Florida is, yet again, the reason why we can't have nice things.

*9 elementary school students sent to ER after inadvertently eating weed candy*

Nine elementary school students were sent to a hospital Friday after eating marijuana-infused candy.

The students, all of whom were ages 10 to 12, attended Renaissance Charter School in Cooper City, Florida.

A student inadvertently brought in candy laced with THC, packaged almost identically to a common sour candy, then shared it with friends,  school spokeswoman Colleen Reynolds told USA TODAY on Monday.

At around 1 p.m. Friday, some students complained of abdominal distress shortly after eating the edibles, Broward County Sheriff spokesman Michael Kane told USA TODAY. The injuries, he said, were not life-threatening.

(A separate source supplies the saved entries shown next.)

-- ==== Sys2Proof/Word.lean ====
section
/-! DEFINITION. The word types of the CX960M (spec 00 R5) and the operand types of its instruction words:
the names Tables 1-3, 4-3, 5-1, 6-1, 6-3, 6-7, 7-1, 8-1 and 9-2 give to the values of a field. Their bit codes
stand in Decode.lean. -/

namespace Sys2Proof

abbrev Byte := BitVec 8
abbrev Word := BitVec 32
abbrev DWord := BitVec 64

/-- An operand byte (R21): 0x00–0xDF a lane register, 0xE0–0xFF a block constant. -/
abbrev Reg := BitVec 8

/-- The operand an entry marks I (R109): a register, or imm24 sign-extended. -/
inductive Src where
  | reg (r : Reg)
  | imm (v : BitVec 24)
deriving DecidableEq, Repr

/-- SHFL's B (Table 6-7): a register, or imm24 [4:0]. -/
inductive ShSrc where
  | reg (r : Reg)
  | imm (v : BitVec 5)
deriving DecidableEq, Repr

/-- An instruction's guard (Table 2-2, R25). -/
structure Guard where
  n0 : Bool
  g0 : BitVec 3
  n1 : Bool
  g1 : BitVec 3
  orComb : Bool
deriving DecidableEq, Repr

/-- The guard field of an instruction with no guard (R58). -/
def Guard.always : Guard := ⟨false, 7, false, 7, false⟩

/-- What every thread-code word carries: guard, stall count, yield bit. -/
structure Pre where
  g : Guard
  stall : BitVec 4
  yld : Bool
deriving DecidableEq, Repr

/-- Rounding modes (Table 4-3). -/
inductive Rm where
  | rn | rz | ru | rd | rna
deriving DecidableEq, Repr

/-- Cache hints (Table 7-1). -/
inductive Hint where
  | dflt | evf | keep | byl1 | byl2
deriving DecidableEq, Repr

/-- The seven scopes (Table 1-3). -/
inductive Scope where
  | th | cr | qd | rw | pt | dv | sy
deriving DecidableEq, Repr

/-- Semantics of scoped accesses (Table 7-1). -/
inductive Sem where
  | rlx | acq | rel | ar
deriving DecidableEq, Repr

/-- Integer comparisons (Table 5-1). -/
inductive Cmp where
  | eq | ne | lt | le | gt | ge
deriving DecidableEq, Repr

/-- Floating comparisons (Table 6-1). -/
inductive FCmp where
  | eq | ne | lt | le | gt | ge | num | nan
deriving DecidableEq, Repr

/-- Engine-counter classes (R30, R124). -/
inductive EngClass where
  | cp | ga | mx | co | sl | tr | rp
deriving DecidableEq, Repr

/-- Saturation of packed arithmetic (R141, R142). -/
inductive SatMode where
  | wrap | satS | satN
deriving DecidableEq, Repr

/-- PLOG's operation (R145). -/
inductive PlogOp where
  | and | or | xor
deriving DecidableEq, Repr

/-- VOTE's modes (R165). -/
inductive VoteMode where
  | all | any | ballot | eq
deriving DecidableEq, Repr

/-- Integer reductions: RED.32, REDUX.i, SCAN.i (R166, R176). -/
inductive RedOp where
  | add | minS | minN | maxS | maxN | and | or | xor
deriving DecidableEq, Repr

/-- f32 reductions: REDUX.f32, SCAN.f32 (R166). -/
inductive FRedOp where
  | add | min | max
deriving DecidableEq, Repr

/-- Cache-control operations (R182). -/
inductive CctlOp where
  | wb | inv | wball | invall
deriving DecidableEq, Repr

/-- MX element formats in the order of TSTOREQ's field (R204). -/
inductive MxFmt where
  | e4m3 | e5m2 | e2m3 | e3m2 | e2m1
deriving DecidableEq, Repr

/-- SLREAD's selectors (Table 8-12). -/
inductive SlSel where
  | cur | cnt | tok | val | st
deriving DecidableEq, Repr

/-- CRED's operations and types (R228). -/
inductive CredOp where
  | add | min | max | and | or | xor
deriving DecidableEq, Repr

inductive CredTy where
  | s32 | n32 | s64 | f32 | f64 | bf16
deriving DecidableEq, Repr

/-- Kinds of a drained plane (R240). -/
inductive MKind where
  | f32 | i32 | f64
deriving DecidableEq, Repr

/-- The drain chain's formats (R240). -/
inductive ChainFmt where
  | bf16 | fp16 | e4m3 | e5m2 | i8
deriving DecidableEq, Repr

/-- Stage bits of a drain (R245): bias, activation, requantise. -/
structure Stages where
  b : Bool
  a : Bool
  q : Bool
deriving DecidableEq, Repr

/-- A request of a Virnus Link peer to this device (R372). `op` 0 load, 1 store, else an atomic of Table 7-3: 2 add, 3 exchange,
4 compare-and-swap (`data` is the comparand, then the new value), 5 and, 6 or, 7 xor, 8 min.s, 9 max.s, 10 min.n, 11 max.n,
12 a float add, 13 an add of bf16 pairs, both under `rm`. -/
structure PeerReq where
  src : Nat
  addr : DWord
  op : Nat
  len : Nat
  data : List Byte
  rm : Rm := .rn
deriving DecidableEq, Repr

/-- A firmware update over PLDM type 5 (R375): image, key modulus and exponent as sent, signature. -/
structure FwUpdate where
  image : List Byte
  modulus : Nat
  exponent : Nat
  signature : Nat
deriving DecidableEq, Repr

/-- SPDM requests (R376, R377). -/
inductive SpdmReq where
  | capabilities
  | algorithms
  | certificate (slot : Nat)
  | challenge (nonce : List Byte)
  | measurements (index : Nat) (nonce : List Byte)
deriving DecidableEq, Repr

/-- Management requests over MCTP (R375): PLDM sensors (type 2) and everything else by type. -/
inductive MgmtReq where
  | islandPower (island : Nat)
  | islandTemperature (island : Nat)
  | modulePower
  | softErrors (unit : Nat) (uncorrected : Bool)
  | control (pldmType : Nat)
deriving DecidableEq, Repr

/-- Where a double-bit error lies that costs no data (R281): a line of L1, L2 or an instruction cache, by its entries' key. -/
inductive SoftPlace where
  | l1 (key : Nat)
  | l2 (key : Nat)
  | icache (key : Nat)
deriving DecidableEq, Repr
/-- A corrected error: the unit of Table 7-12, and the line that is dropped to correct it, if any. -/
structure SoftError where
  unit : Nat
  line : Option SoftPlace
deriving DecidableEq, Repr

/-- Where a launch request comes from (R374): the Ethernet port it came in at; the MAC address, the IPv6 or IPv4 address and
the UDP port that it is sent to; and who sent it. -/
structure ReachFrom where
  port : Nat
  mac : Nat
  v6 : Bool
  dst : Nat
  udp : Nat
  addr : Nat
deriving DecidableEq, Repr

/-- An uncorrectable error (R282): the unit of Table 7-12, and where the bad data lies. -/
inductive ErrorPlace where
  | block (bid : Nat)                     -- register, pallet or vault byte of a block
  | dirtyL1 (key : Nat)                   -- dirty line of an L1, by the key of an entry of it
  | dirtyL2 (key : Nat)                   -- dirty line of an L2
  | readBy (lid key : Nat)                -- HBM4E or second-tier data read for a launch
  | scrubbed (vf key : Nat)               -- found by scrubbing, function that owns the frame
deriving DecidableEq, Repr

structure MachineCheck where
  unit : Nat
  place : ErrorPlace
  addr : DWord
deriving DecidableEq, Repr

/-- Sign extension and zero extension to the width a computation needs. -/
def sx {m : Nat} (n : Nat) (v : BitVec m) : BitVec n := v.signExtend n
def zx {m : Nat} (n : Nat) (v : BitVec m) : BitVec n := v.setWidth n

/-- Bits `[lo + w - 1 : lo]` of a number. -/
def bitsN (x lo w : Nat) : Nat := (x >>> lo) % 2 ^ w

/-- The low register of a pair holds bits [31:0] (Table 0-2). -/
def pairLo (v : DWord) : Word := v.setWidth 32
def pairHi (v : DWord) : Word := (v >>> 32).setWidth 32
def mkPair (lo hi : Word) : DWord := hi ++ lo

def boolBit (b : Bool) : Nat := if b then 1 else 0

end Sys2Proof
end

The students – seven boys and two girls – were sent to an emergency room for observation "in an abundance of caution," Reynolds said. 

They were released Friday after evaluation, Reynolds told USA TODAY. 

Emergency medical services and law enforcement personnel were contacted as soon as the school caught wind of the students' consumption of the weed-laced candy.

Broward County Sheriff’s Sgt. Donald Prichard said no criminal charges were filed Friday, but the investigation is ongoing.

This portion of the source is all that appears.